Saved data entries
========

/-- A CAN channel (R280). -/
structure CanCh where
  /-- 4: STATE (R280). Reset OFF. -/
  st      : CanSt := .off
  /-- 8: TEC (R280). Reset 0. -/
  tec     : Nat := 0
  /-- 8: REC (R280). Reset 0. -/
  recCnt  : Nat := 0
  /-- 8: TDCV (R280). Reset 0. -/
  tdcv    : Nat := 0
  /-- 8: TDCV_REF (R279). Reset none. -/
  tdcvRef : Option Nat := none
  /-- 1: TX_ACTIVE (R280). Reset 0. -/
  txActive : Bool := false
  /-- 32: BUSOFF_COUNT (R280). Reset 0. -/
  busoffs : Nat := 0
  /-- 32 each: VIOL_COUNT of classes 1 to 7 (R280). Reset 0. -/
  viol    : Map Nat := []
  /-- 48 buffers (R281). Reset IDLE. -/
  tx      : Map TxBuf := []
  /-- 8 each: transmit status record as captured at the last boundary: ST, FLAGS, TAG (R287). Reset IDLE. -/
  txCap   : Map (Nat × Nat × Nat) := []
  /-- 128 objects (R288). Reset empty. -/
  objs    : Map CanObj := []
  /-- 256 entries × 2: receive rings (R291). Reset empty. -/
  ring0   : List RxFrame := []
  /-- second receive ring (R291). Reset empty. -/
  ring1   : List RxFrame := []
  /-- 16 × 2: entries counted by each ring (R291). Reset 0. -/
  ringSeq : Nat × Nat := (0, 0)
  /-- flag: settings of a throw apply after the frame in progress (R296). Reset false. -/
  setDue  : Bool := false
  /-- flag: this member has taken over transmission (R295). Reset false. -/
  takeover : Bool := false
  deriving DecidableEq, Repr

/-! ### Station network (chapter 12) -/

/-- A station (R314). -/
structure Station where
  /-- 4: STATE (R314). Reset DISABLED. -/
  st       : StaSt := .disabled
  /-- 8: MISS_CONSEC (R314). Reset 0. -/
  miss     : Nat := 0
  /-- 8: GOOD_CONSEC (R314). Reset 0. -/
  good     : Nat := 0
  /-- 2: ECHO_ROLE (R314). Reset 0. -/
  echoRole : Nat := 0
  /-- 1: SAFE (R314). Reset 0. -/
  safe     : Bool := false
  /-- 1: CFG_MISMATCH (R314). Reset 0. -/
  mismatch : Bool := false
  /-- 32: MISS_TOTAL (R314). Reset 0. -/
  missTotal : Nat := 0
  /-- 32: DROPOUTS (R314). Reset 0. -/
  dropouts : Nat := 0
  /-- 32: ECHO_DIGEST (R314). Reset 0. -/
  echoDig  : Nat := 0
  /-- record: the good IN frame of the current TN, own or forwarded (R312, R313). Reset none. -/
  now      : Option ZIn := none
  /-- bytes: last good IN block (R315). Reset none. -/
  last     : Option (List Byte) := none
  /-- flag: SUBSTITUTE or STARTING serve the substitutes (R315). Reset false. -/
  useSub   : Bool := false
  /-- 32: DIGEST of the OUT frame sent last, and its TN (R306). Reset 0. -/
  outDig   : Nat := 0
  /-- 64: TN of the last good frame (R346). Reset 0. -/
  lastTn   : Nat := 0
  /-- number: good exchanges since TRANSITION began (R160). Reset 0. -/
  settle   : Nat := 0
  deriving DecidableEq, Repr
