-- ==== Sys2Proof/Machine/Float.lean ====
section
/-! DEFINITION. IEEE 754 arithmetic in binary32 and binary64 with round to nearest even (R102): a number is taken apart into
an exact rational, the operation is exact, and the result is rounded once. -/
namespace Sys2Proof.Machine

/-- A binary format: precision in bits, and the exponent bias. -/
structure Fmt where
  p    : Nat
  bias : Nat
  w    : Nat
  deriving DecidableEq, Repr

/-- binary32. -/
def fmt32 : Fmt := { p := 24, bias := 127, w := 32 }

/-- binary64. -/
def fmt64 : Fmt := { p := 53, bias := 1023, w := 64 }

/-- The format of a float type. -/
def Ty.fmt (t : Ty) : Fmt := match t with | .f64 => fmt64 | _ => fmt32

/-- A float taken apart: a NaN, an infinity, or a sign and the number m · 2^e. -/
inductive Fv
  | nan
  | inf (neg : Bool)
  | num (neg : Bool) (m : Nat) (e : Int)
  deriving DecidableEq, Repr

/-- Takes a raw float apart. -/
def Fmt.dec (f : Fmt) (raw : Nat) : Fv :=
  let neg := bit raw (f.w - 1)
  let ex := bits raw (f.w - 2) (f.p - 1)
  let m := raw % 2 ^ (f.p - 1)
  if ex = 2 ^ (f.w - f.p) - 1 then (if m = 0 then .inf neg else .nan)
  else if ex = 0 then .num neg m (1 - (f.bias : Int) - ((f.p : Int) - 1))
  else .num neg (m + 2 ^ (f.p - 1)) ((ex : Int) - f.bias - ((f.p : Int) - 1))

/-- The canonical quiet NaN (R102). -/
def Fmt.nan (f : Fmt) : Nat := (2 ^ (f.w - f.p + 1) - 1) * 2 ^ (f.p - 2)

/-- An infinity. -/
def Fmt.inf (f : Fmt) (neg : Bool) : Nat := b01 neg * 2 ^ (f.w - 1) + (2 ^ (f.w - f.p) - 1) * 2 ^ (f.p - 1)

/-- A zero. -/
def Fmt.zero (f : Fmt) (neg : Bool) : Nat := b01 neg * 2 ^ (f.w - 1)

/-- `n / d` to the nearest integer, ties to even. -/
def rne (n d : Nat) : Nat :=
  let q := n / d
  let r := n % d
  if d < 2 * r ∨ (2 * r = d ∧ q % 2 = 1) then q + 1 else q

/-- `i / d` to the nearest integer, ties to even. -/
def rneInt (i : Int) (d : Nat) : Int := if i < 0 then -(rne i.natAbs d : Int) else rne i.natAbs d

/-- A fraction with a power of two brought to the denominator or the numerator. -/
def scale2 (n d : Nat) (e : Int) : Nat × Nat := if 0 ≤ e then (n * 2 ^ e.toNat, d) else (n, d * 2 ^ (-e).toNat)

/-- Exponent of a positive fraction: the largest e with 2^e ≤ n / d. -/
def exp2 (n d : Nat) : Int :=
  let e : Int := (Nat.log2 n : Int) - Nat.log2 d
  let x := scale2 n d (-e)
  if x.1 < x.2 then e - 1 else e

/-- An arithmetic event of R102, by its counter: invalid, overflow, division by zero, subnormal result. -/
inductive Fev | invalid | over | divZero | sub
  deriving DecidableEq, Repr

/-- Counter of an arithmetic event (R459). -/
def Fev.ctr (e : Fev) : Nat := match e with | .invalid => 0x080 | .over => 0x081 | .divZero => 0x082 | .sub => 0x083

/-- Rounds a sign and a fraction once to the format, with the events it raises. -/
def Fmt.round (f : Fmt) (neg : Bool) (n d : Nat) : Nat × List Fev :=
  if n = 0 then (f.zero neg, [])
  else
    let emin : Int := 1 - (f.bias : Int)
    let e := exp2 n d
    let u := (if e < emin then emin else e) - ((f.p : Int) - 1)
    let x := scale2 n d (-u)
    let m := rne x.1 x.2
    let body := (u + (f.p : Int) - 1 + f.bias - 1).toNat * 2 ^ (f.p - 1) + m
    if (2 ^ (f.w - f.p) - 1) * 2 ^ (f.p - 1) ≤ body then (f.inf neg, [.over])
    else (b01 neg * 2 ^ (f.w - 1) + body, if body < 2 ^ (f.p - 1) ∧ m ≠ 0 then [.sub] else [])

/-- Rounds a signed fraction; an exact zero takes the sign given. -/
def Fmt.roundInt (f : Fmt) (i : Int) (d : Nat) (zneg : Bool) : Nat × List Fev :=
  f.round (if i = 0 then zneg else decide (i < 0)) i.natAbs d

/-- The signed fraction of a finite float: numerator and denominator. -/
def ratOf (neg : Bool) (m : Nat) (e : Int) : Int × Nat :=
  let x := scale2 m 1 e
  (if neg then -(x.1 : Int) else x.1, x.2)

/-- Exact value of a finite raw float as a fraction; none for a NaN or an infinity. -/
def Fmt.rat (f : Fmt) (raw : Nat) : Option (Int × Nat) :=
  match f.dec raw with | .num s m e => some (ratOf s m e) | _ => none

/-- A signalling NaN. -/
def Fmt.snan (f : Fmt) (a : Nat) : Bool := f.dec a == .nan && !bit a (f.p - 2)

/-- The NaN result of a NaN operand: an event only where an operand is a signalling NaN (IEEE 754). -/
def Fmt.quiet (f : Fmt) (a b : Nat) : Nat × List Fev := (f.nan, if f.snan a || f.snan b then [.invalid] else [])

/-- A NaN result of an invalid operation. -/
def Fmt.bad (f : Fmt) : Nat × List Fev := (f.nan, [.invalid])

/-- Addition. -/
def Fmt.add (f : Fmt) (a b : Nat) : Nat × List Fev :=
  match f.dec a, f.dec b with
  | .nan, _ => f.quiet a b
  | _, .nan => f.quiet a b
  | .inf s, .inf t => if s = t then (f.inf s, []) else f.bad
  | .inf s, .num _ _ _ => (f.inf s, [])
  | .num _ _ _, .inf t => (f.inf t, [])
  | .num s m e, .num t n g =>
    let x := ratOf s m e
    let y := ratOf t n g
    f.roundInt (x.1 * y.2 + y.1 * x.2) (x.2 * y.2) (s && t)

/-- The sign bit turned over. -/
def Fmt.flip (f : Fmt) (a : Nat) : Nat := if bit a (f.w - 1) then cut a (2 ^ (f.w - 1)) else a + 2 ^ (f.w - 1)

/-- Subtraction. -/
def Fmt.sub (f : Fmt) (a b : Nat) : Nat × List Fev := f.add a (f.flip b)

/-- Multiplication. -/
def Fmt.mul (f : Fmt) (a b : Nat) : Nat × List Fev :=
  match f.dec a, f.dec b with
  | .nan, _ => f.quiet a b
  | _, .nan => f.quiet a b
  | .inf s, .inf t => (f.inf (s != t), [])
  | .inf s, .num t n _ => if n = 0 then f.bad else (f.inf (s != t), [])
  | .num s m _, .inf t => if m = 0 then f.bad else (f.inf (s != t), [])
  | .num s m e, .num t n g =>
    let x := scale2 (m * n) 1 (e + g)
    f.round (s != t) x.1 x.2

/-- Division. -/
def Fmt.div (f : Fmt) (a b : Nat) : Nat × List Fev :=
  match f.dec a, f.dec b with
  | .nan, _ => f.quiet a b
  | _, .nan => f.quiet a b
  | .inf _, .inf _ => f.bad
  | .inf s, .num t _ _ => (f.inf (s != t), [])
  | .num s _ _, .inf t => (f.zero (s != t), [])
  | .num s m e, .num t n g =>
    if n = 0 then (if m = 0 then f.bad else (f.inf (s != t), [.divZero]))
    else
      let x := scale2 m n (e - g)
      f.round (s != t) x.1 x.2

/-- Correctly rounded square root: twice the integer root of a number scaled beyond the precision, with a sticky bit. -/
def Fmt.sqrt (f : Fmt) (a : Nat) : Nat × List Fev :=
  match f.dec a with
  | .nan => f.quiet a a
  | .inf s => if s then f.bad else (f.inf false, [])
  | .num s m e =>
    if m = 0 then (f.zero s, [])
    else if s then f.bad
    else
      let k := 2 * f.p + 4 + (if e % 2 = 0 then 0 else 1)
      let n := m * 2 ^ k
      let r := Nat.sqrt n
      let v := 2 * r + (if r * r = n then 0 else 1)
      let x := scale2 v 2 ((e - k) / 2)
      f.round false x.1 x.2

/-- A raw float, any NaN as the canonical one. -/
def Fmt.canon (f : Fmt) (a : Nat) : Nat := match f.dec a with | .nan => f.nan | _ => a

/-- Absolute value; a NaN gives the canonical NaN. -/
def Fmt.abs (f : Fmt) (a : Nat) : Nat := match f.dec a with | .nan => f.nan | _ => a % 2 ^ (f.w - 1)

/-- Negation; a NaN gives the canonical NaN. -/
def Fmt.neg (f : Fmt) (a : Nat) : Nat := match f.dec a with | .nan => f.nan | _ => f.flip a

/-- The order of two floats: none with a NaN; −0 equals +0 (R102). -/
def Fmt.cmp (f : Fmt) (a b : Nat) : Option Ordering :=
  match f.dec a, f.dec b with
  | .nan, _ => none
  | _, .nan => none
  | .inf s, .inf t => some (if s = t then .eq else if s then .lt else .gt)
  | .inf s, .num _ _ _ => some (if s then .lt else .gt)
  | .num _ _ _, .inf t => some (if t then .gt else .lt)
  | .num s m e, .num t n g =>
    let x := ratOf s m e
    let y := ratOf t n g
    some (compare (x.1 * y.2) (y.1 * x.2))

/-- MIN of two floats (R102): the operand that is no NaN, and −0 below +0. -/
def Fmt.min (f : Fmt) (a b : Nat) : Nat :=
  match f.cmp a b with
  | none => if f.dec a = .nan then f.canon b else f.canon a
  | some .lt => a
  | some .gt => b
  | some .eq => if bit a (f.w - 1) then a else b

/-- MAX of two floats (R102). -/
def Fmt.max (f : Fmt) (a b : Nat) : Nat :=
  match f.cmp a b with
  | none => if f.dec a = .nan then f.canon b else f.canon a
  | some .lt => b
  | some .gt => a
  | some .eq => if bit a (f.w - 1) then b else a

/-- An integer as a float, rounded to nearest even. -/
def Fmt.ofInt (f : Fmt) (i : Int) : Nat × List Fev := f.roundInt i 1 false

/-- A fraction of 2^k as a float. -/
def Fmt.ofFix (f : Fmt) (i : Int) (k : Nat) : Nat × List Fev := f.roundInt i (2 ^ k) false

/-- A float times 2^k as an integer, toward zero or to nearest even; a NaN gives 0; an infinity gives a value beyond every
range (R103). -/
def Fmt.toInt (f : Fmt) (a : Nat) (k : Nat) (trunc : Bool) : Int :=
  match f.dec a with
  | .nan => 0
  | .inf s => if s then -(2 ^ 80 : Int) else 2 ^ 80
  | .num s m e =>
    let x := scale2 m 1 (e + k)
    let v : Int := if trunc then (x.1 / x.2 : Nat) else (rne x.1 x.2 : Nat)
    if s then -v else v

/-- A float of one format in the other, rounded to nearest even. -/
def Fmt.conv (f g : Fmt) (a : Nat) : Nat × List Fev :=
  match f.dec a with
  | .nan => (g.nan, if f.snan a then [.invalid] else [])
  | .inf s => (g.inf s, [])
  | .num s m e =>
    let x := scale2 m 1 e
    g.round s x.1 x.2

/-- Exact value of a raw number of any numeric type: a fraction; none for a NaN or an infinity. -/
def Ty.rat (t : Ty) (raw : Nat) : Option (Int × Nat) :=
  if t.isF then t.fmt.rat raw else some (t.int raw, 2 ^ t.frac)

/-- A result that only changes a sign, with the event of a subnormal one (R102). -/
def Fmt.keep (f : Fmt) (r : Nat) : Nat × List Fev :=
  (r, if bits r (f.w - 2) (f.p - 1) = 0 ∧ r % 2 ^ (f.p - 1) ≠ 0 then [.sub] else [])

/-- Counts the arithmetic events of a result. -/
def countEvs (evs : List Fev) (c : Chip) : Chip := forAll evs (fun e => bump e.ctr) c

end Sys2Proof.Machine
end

========

# WHAT IS EXPECTED
Above this instruction are the records; retype exactly the lines from the one containing "event (R459). -/" up to and including the one containing "def Fmt.snan (f".

# TASK SOLUTION
/-- Counter of an arithmetic event (R459). -/
def Fev.ctr (e : Fev) : Nat := match e with | .invalid => 0x080 | .over => 0x081 | .divZero => 0x082 | .sub => 0x083

/-- Rounds a sign and a fraction once to the format, with the events it raises. -/
def Fmt.round (f : Fmt) (neg : Bool) (n d : Nat) : Nat × List Fev :=
  if n = 0 then (f.zero neg, [])
  else
    let emin : Int := 1 - (f.bias : Int)
    let e := exp2 n d
    let u := (if e < emin then emin else e) - ((f.p : Int) - 1)
    let x := scale2 n d (-u)
    let m := rne x.1 x.2
    let body := (u + (f.p : Int) - 1 + f.bias - 1).toNat * 2 ^ (f.p - 1) + m
    if (2 ^ (f.w - f.p) - 1) * 2 ^ (f.p - 1) ≤ body then (f.inf neg, [.over])
    else (b01 neg * 2 ^ (f.w - 1) + body, if body < 2 ^ (f.p - 1) ∧ m ≠ 0 then [.sub] else [])

/-- Rounds a signed fraction; an exact zero takes the sign given. -/
def Fmt.roundInt (f : Fmt) (i : Int) (d : Nat) (zneg : Bool) : Nat × List Fev :=
  f.round (if i = 0 then zneg else decide (i < 0)) i.natAbs d

/-- The signed fraction of a finite float: numerator and denominator. -/
def ratOf (neg : Bool) (m : Nat) (e : Int) : Int × Nat :=
  let x := scale2 m 1 e
  (if neg then -(x.1 : Int) else x.1, x.2)

/-- Exact value of a finite raw float as a fraction; none for a NaN or an infinity. -/
def Fmt.rat (f : Fmt) (raw : Nat) : Option (Int × Nat) :=
  match f.dec raw with | .num s m e => some (ratOf s m e) | _ => none

/-- A signalling NaN. -/
def Fmt.snan (f : Fmt) (a : Nat) : Bool := f.dec a == .nan && !bit a (f.p - 2)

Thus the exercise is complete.